Because Abel had started running an unlicensed business in a residential area, one of the neighbors filed a petition to get rid of us. My mom applied for a license to be able to operate a business on the property. The workshop stayed, but Abel kept running it into the ground, drinking his money. At the same time, my mother started moving up at the real-estate company she worked for, taking on more responsibilities and earning a better salary. His workshop became like a side hobby almost. He was supposed to pay for Andrew’s school fees and groceries, but he started falling behind even on that, and soon my mom was paying for everything. She paid the electricity. She paid the mortgage. He literally contributed nothing.

That was the turning point. When my mother started making more money and getting her independence back—that’s when we saw the dragon emerge. The drinking got worse. He grew more and more violent. It wasn’t long after coming for me in the pantry that Abel hit my mom for the second time. I can’t recall the details of it, because now it’s muddled with all the other times that came after it. I do remember that the police were called. They came out to the house this time, but again it was like a boys’ club. “Hey, guys. These women, you know how they are.” No report was made. No charges were filed.

Whenever he’d hit her or come after me, my mom would find me crying afterward and take me aside. She’d give me the same talk every time.

“Pray for Abel,” she’d say. “Because he doesn’t hate us. He hates himself.”

To a kid this makes no sense. “Well, if he hates himself,” I’d say, “why doesn’t he kick himself?”

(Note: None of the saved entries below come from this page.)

-- ==== Sys2Proof/Machine/FioDrive.lean ====
section
/-!
DEFINITION. What the field die drives (R291, R298, Table FIO-3): the safe states of its outputs, and a silence.
-/

namespace Sys2Proof.Machine

/-- Change the field die. -/
def State.updFio (s : State) (f : Fio → Fio) : State := { s with fio := f s.fio }

/-- A group, 0 A and 1 B. -/
def Fio.group (x : Fio) (g : Nat) : FGroup := Tab.get {} x.groups g

/-- Change a group. -/
def State.updGroup (s : State) (g : Nat) (f : FGroup → FGroup) : State :=
  s.updFio fun x => { x with groups := Tab.upd {} x.groups g f }

/-- A channel's configuration as the field die holds it (Table FIO-5, R293). -/
def Fio.chCfg (x : Fio) (k : Nat) : Word := Tab.get 0 x.cfg (0x200 + 4 * k)
def Fio.aiCfg (x : Fio) (k : Nat) : Word := Tab.get 0 x.cfg (0x280 + 4 * k)
def Fio.aoCfg (x : Fio) (k : Nat) : Word := Tab.get 0 x.cfg (0x2C0 + 4 * k)

/-- DIR, SAFE, AUTO_RESTORE, MM_OFF and TEST_MM of a channel. -/
def Fio.isOut (x : Fio) (k : Nat) : Bool := decide (bits (x.chCfg k) 1 0 = 2)
def Fio.isIn (x : Fio) (k : Nat) : Bool := decide (bits (x.chCfg k) 1 0 = 1)
def Fio.safeSel (x : Fio) (k : Nat) : Nat := bits (x.chCfg k) 3 2
def Fio.autoRestore (x : Fio) (k : Nat) : Bool := bit (x.chCfg k) 4

/-- The channels of a group (0–15 A, 16–31 B). -/
def groupChans (g : Nat) : List Nat := (List.range 16).map fun k => 16 * g + k

/-- A mask from a test of the 32 channels. -/
def mask32 (f : Nat → Bool) : Nat := (List.range 32).foldl (fun m k => nput m k (f k)) 0

/-- The safe state of an output (R291, R298). `late` says that HOLD_TMO has elapsed, `held` what HOLD_LAST keeps. -/
def Fio.safeState (x : Fio) (k : Nat) (late : Bool) (held : Nat) : Bool :=
  match x.safeSel k with
  | 1 => true
  | 2 => !late && nbit held k
  | _ => false

/-- Order 1 of Table FIO-3: group UV or GRP_OFF, or channel OC. -/
def Fio.forcedOff (x : Fio) (k : Nat) : Bool :=
  decide ((x.group (k / 16)).st = .uv) || decide ((x.group (k / 16)).st = .grpOff) || nbit x.oc k

/-- The driven state of a universal output by the first row of Table FIO-3 that applies; a driver held off under MM_OFF is off (R299). -/
def Fio.drives (x : Fio) (k : Nat) : Bool :=
  let g := x.group (k / 16)
  let waits := decide (g.st = .waitEn)
  if !x.isOut k || x.forcedOff k || nbit x.mmOff k then false
  else if x.silent || (waits && decide (g.wait = .silence)) then x.safeState k x.holdOver x.hold
  else if waits && !(decide (g.wait = .uvAuto) && x.autoRestore k) then false
  else if x.runOff then x.safeState k x.runHoldOver x.runHold
  else nbit x.cmd k

/-- Drive every output anew. -/
def Fio.drive (x : Fio) : Fio := { x with driven := mask32 x.drives }

/-- Drive every output anew. -/
def State.fioDrive (s : State) : State := s.updFio Fio.drive

/-- The code of an analog output's safe state (R291); 0 once HOLD_TMO has elapsed under HOLD_LAST. -/
def Fio.aoSafe (x : Fio) (k : Nat) (late : Bool) : Int :=
  match bits (x.aoCfg k) 3 2 with
  | 1 => sext 16 (bits (x.aoCfg k) 31 16)
  | 2 => if late then 0 else (Tab.get {} x.ao k).code
  | _ => 0

/-- The four analog outputs take their safe states. -/
def Fio.aoSafeAll (x : Fio) (late : Bool) : Fio :=
  { x with ao := (List.range 4).foldl (fun t k => Tab.upd {} t k fun o => { o with code := x.aoSafe k late, wait := none }) x.ao }

/-- The outputs enter a silence (R291): HOLD_LAST keeps the state that an output has then (Table RT-11). -/
def State.fioSilence (s : State) : State :=
  if s.fio.silent then s
  else
    let s1 := s.updFio fun x => { x with silent := true, holdOver := false, hold := x.driven }
    let s2 := (List.range 2).foldl (fun s g => s.updGroup g fun r => { r with quiet := true, enPend := false }) s1
    (s2.updFio fun x => x.aoSafeAll false).fioDrive

/-- After a silence a group in OK enters WAIT_EN with its outputs in their safe states, and a group in WAIT_EN is in WAIT_EN after a silence
(R292, Table FIO-3). -/
def FGroup.afterSilence (r : FGroup) : FGroup :=
  match r.st with
  | .ok | .waitEn => { r with st := .waitEn, wait := .silence }
  | _ => r

/-- A silence ends after `ms`: SILENCED, the SILENCE record; a group in OK enters WAIT_EN with its outputs in their safe states, and a group in
WAIT_EN is in WAIT_EN after a silence (R292, Table FIO-3). -/
def State.silenceEnd (s : State) (ms : Nat) : State :=
  let s2 := (s.updFio fun x => { x with silent := false, silenced := true }).record .fio 0 0x1017 [ms]
  ((List.range 2).foldl (fun s g => s.updGroup g FGroup.afterSilence) s2).fioDrive

/-- The TEST record (R307): the spec gives no codes for its mode, which is a free value. -/
def State.testRecord (s : State) (what : Nat) (set : Bool) : State :=
  let (n, s1) := s.draw
  s1.record .fio 0 0x101B [(Config.freeWord n).toNat, what, b2n set]

/-- FIO_TEST at its reset value (R36, R307): a test that ends is recorded. -/
def State.testsOff (s : State) : State :=
  (List.range 2).foldl (fun s g =>
    if (s.fio.group g).uvTest then (s.updGroup g fun r => { r with uvTest := false }).testRecord g false else s) s

/-- What a soft reset of FIO resets behind its registers (R36): counters, results and what waits. The field die keeps its configuration and
everything that it holds and drives (R293). -/
def State.fioSoftRst (s : State) : State :=
  let s1 := s.testsOff
  let s2 := (List.range 2).foldl (fun s g => s.updGroup g fun r => { r with enPend := false }) s1
  s2.updFio fun x => { x with linkErr := 0, silenced := false, calBusy := false, calResult := 0, aiSkew := [] }

end Sys2Proof.Machine
end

Abel was one of those drinkers where once he was gone you’d look into his eyes and you didn’t even see the same person. I remember one night he came home fuckdrunk, stumbling through the house. He stumbled into my room, muttering to himself, and I woke up to see him whip out his dick and start pissing on the floor. He thought he was in the bathroom. That’s how drunk he would get—he wouldn’t know which room in the house he was in. There were so many nights he would stumble into my room thinking it was his and kick me out of bed and pass out. I’d yell at him, but it was like talking to a zombie. I’d go sleep on the couch.

He’d get wasted with his crew in the backyard every evening after work, and many nights he’d end up fighting with one of them. Someone would say something Abel didn’t like, and he’d beat the shit out of him. The guy wouldn’t show up for work Tuesday or Wednesday, but then by Thursday he’d be back because he needed the job. Every few weeks it was the same story, like clockwork.

Abel kicked the dogs, too. Fufi, mostly. Panther was smart enough to stay away, but dumb, lovable Fufi was forever trying to be Abel’s friend. She’d cross his path or be in his way when he’d had a few, and he’d give her the boot. After that she’d go and hide somewhere for a while. Fufi getting kicked was always the warning sign that shit was about to go down. The dogs and the workers in the yard often got the first taste of his anger, and that would let the rest of us know to lie low. I’d usually go find Fufi wherever she was hiding and be with her.